_Excerpted records_
-- ==== Sys2Proof/Machine/RegMap.lean ====
section
/-! DEFINITION. The register map: one name per register and per field, from the field maps of the chapters (R21, Table 0.4, R70, R154, R207, R250, R290, R331, R370, R414, R415, R456, R457, R526, R527, R528, R564, R565, R593, R628).
A register is named by its BAR0 offset; the registers that are one per port at one offset (R527, R528) have port B's copy at that offset plus `portKey`. -/

namespace Sys2Proof.Machine

/-- Added to the offset of a register of which each port has its own copy at one offset, for port B's copy (R527, R528). -/
def portKey : Nat := 0x40000000

/-! ### Block GEN (12_command_cores R526) -/

def GEN_ID : Nat := 0x0
def GEN_ID_PART : Fld := ⟨GEN_ID, 0, 16⟩
def GEN_ID_STEPPING : Fld := ⟨GEN_ID, 16, 8⟩
def GEN_VENDOR : Nat := 0x4
def GEN_VENDOR_VENDOR : Fld := ⟨GEN_VENDOR, 0, 16⟩
def GEN_CONFIG : Nat := 0x8
def GEN_CONFIG_QUEUE_SCALE : Fld := ⟨GEN_CONFIG, 0, 2⟩
def GEN_CONFIG_PORT_MODE : Fld := ⟨GEN_CONFIG, 2, 1⟩
def GEN_CONFIG_SEALED : Fld := ⟨GEN_CONFIG, 3, 1⟩
def GEN_CONFIG_FATAL : Fld := ⟨GEN_CONFIG, 4, 1⟩
def GEN_RESIDENT : Nat := 0xc
def GEN_RESIDENT_VERSION : Fld := ⟨GEN_RESIDENT, 0, 32⟩
def GEN_LOG_COUNT : Nat := 0x10
def GEN_LOG_COUNT_COUNT : Fld := ⟨GEN_LOG_COUNT, 0, 32⟩
def GEN_ACCESS : Nat := 0x14
def GEN_ACCESS_SIZE : Fld := ⟨GEN_ACCESS, 0, 16⟩
def GEN_ACCESS_LOCK : Fld := ⟨GEN_ACCESS, 16, 16⟩
def GEN_SCRATCH : Nat := 0x18
def GEN_SCRATCH_VALUE : Fld := ⟨GEN_SCRATCH, 0, 64⟩
/-! ### Block SLC (12_command_cores R527) -/

def SLC_PORT_CTRL (x : Nat) : Nat := 0x10000 + 0x100 * x
def SLC_PORT_CTRL_ENABLE (x : Nat) : Fld := ⟨(SLC_PORT_CTRL x), 0, 1⟩
def SLC_PORT_STATUS (x : Nat) : Nat := 0x10004 + 0x100 * x
def SLC_PORT_STATUS_ENABLED (x : Nat) : Fld := ⟨(SLC_PORT_STATUS x), 0, 1⟩
def SLC_PORT_STATUS_OUTSTANDING (x : Nat) : Fld := ⟨(SLC_PORT_STATUS x), 1, 17⟩
def SLC_ADMIN_BASE (x : Nat) : Nat := 0x10008 + 0x100 * x
def SLC_ADMIN_BASE_BASE (x : Nat) : Fld := ⟨(SLC_ADMIN_BASE x), 12, 52⟩
def SLC_ADMIN_CFG (x : Nat) : Nat := 0x10010 + 0x100 * x
def SLC_ADMIN_CFG_SIZE_LOG2 (x : Nat) : Fld := ⟨(SLC_ADMIN_CFG x), 0, 5⟩
def SLC_ADMIN_CFG_VECTOR (x : Nat) : Fld := ⟨(SLC_ADMIN_CFG x), 16, 11⟩
def SLC_ADMIN_INT (x : Nat) : Nat := 0x10014 + 0x100 * x
def SLC_ADMIN_INT_INT_COUNT (x : Nat) : Fld := ⟨(SLC_ADMIN_INT x), 0, 8⟩
def SLC_ADMIN_INT_INT_TIME (x : Nat) : Fld := ⟨(SLC_ADMIN_INT x), 8, 8⟩
def SLC_ADMIN_INT_INT_EN (x : Nat) : Fld := ⟨(SLC_ADMIN_INT x), 16, 1⟩
def SLC_TAKEN (x : Nat) : Nat := 0x10040 + 0x100 * x
def SLC_TAKEN_COUNT (x : Nat) : Fld := ⟨(SLC_TAKEN x), 0, 32⟩
def SLC_POSTED (x : Nat) : Nat := 0x10044 + 0x100 * x
def SLC_POSTED_COUNT (x : Nat) : Fld := ⟨(SLC_POSTED x), 0, 32⟩
def SLC_INTAKE_ERRORS (x : Nat) : Nat := 0x10048 + 0x100 * x
def SLC_INTAKE_ERRORS_COUNT (x : Nat) : Fld := ⟨(SLC_INTAKE_ERRORS x), 0, 32⟩
def SLC_WINDOW_DISCARDS (x : Nat) : Nat := 0x1004c + 0x100 * x
def SLC_WINDOW_DISCARDS_COUNT (x : Nat) : Fld := ⟨(SLC_WINDOW_DISCARDS x), 0, 32⟩
def SLC_HEAD_DISCARDS (x : Nat) : Nat := 0x10050 + 0x100 * x
def SLC_HEAD_DISCARDS_COUNT (x : Nat) : Fld := ⟨(SLC_HEAD_DISCARDS x), 0, 32⟩
def SLC_LATE_DATA (x : Nat) : Nat := 0x10054 + 0x100 * x
def SLC_LATE_DATA_COUNT (x : Nat) : Fld := ⟨(SLC_LATE_DATA x), 0, 32⟩
def SLC_Q_SELECT (x : Nat) : Nat := 0x10800 + portKey * x
def SLC_Q_SELECT_NUMBER (x : Nat) : Fld := ⟨(SLC_Q_SELECT x), 0, 14⟩
def SLC_Q_INFO (x : Nat) : Nat := 0x10804 + portKey * x
def SLC_Q_INFO_INTAKE (x : Nat) : Fld := ⟨(SLC_Q_INFO x), 0, 1⟩
def SLC_Q_INFO_RING (x : Nat) : Fld := ⟨(SLC_Q_INFO x), 1, 1⟩
def SLC_Q_INFO_PORT (x : Nat) : Fld := ⟨(SLC_Q_INFO x), 2, 1⟩
def SLC_Q_INFO_OUTSTANDING (x : Nat) : Fld := ⟨(SLC_Q_INFO x), 3, 9⟩
def SLC_Q_INFO_STOPPED (x : Nat) : Fld := ⟨(SLC_Q_INFO x), 12, 1⟩
def SLC_Q_INFO_HALTED (x : Nat) : Fld := ⟨(SLC_Q_INFO x), 13, 1⟩
def SLC_Q_RING (x : Nat) : Nat := 0x10808 + portKey * x
def SLC_Q_RING_RING (x : Nat) : Fld := ⟨(SLC_Q_RING x), 0, 14⟩
def SLC_Q_RING_CORE (x : Nat) : Fld := ⟨(SLC_Q_RING x), 16, 4⟩
/-! ### Block CIS (12_command_cores R528) -/
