-- ==== Sys2Proof/Machine/Station.lean ====
section
/-! DEFINITION. Stations: changes of state (R355, R356), clamp (R368), park (R365, R366), station reset (R621), mount and qualification (R359 to
R363). -/

namespace Sys2Proof.Machine

/-! ### Commands to the resident programs -/

/-- A command word: OP and A (R334, R376). -/
def cmdWord (op a : Nat) : Q := BitVec.ofNat 32 (op + 256 * a)

/-- The channel sequencer pushes a command to the loop pair of pickup `p`. -/
def Chip.loopCmd (c : Chip) (p op a : Nat) : Chip := c.pushCmd p (cmdWord op a) 0

/-- A command for the motion pair of station `s`. -/
def Chip.motionCmd (c : Chip) (s op a : Nat) : Chip := c.pushCmd (16 + s) (cmdWord op a) 0

/-- The spindle turns below 30 rpm, by the tachometer (R397). -/
def Chip.stopped (c : Chip) (s : Nat) : Bool := !c.flag (SPN_STATUS_TACH_VALID s) || decide (c.fld (SPN_STATUS_TACH s) < 30)

/-! ### States -/

/-- STATE changes: registers, library port, journal, log and event record (R356, R369, R370, R485). -/
def Chip.changeState (c : Chip) (s new cause : Nat) : Chip :=
  let prev := c.stState s
  let st := c.stn s
  let c := c.setStn s { st with changes := st.changes + 1 }
  let c := ((c.setFld (WMM_STN_STATE_PREV s) prev).setFld (WMM_STN_STATE_STATE s) new).setFld (WMM_STN_STATE_CAUSE s) cause
  let c := c.setFlag (WMM_STN_STATE_UNCLAMP_ALLOWED s) (new == sEmpty || new == sLoaded || new == sSafe)
  let c := (c.setFld (WMM_STN_TIME_TIME s) c.now.toNat).mark (WMM_STN_EVENT_STATE_CHANGE s)
  let c := { c with servo := { c.servo with lpTimes := Cells.put (fun _ => 0) c.servo.lpTimes s c.now } }
  let c := (c.journal actState s).log 0x0503 .m ([s, new, prev, cause] ++ detBytes 8 c.now.toNat)
  (List.range 2).foldl (fun c x =>
    if c.host.stationEvents.getD x false then c.postEvent x 3 0xFFFF 0 (s + 256 * new + 65536 * cause) 0 0 else c) c

/-- Thermal level of a station: of both dies and its two lasers (R586, R588). -/
def Chip.stationLevel (c : Chip) (s : Nat) : Nat :=
  max (max (if c.flag FLM_STATUS_UP then c.fld THH_STATUS_LEVEL else 0) (c.fld CAL_STATUS_LEVEL))
    (max (c.fld (CAL_PU_STATUS_LEVEL (2 * s))) (c.fld (CAL_PU_STATUS_LEVEL (2 * s + 1))))

/-- A write drain is in progress on pickup `p` (R408): data of a drain not yet released, a management update, or a parity sweep. -/
def Chip.draining (c : Chip) (p : Nat) : Bool :=
  c.buf.drains.any (fun d => d.1 == p) || (c.vol p).mgmt.isSome || (c.wch p).pass.isSome

/-- The target speed of a station as SPIN codes it: 1 = 4,200 rpm, 2 = 8,400 rpm (R408). -/
def Chip.targetSpeed (c : Chip) (s : Nat) : Nat :=
  if c.flag (SPN_CTRL_QUIET s) ∨ 2 ≤ c.stationLevel s ∨ c.draining (2 * s) ∨ c.draining (2 * s + 1) then 1 else 2

/-- Channel sequencer 2s issues SPIN to the target speed and sets FEED for it (R389, R408). -/
def Chip.spinToTarget (c : Chip) (s : Nat) : Chip :=
  let k := c.targetSpeed s
  let c := (c.motionCmd s 0x01 k).setStn s { c.stn s with aim := if k = 1 then 4200 else 8400 }
  [2 * s, 2 * s + 1].foldl (fun c p => c.setFld (MOT_AX_FEED_FEED p) (if k = 1 then 134400 else 268800)) c

/-! ### What a volume loses (R283, R358, R622) -/

/-- Handed entries of a disc side go back to STAGED, to be surveyed (R283, R562, R622). -/
def Chip.unhand (c : Chip) (disc : Nat × Nat) : Chip :=
  c.setStaged (c.buf.staged.map (fun e =>
    if (e.volumeId, e.side) = disc ∧ e.state = 2 then { e with state := 1, survey := true }
    else if (e.volumeId, e.side) = disc ∧ e.state = 3 then { e with survey := true } else e))

/-- Everything held for a mounted volume is dropped: records, map, power entries, accumulators; what was in its write channel counts as not
durable. -/
def Chip.dropVolume (c : Chip) (p : Nat) : Chip :=
  let v := c.vol p
  let bad := (c.wch p).results.filter (·.interrupted)
  let c := bad.foldl (fun c _ => (c.inc (WCH_VERIFY_FAILS_COUNT p)).mark (WCH_EVENT_VERIFY_FAIL p)) c
  let c := c.setWch p { c.wch p with items := [], results := [], queued := none, relocs := [] }
  let c := (c.unhand (c.discOf p)).setVolState p vNotMounted
  let c := c.setVol p { volumeId := v.volumeId, side := v.side, ever := v.ever }
  let c := c.setFld (WMM_STN_PU_LAYER_UNUSABLE (p / 2) (p % 2)) 0
  { c with path := { c.path with
      map := c.path.map.filter (fun x => x.1 / 2 ^ 28 != p),
      power := c.path.power.filter (fun x => x.1 / 640 != p),
      accs := c.path.accs.filter (fun x => x.1 / 2 ^ 24 != p) } }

_Task goal_
The answer should be a single number: how many lines in the entries contain "Chip".

_The completed task_
10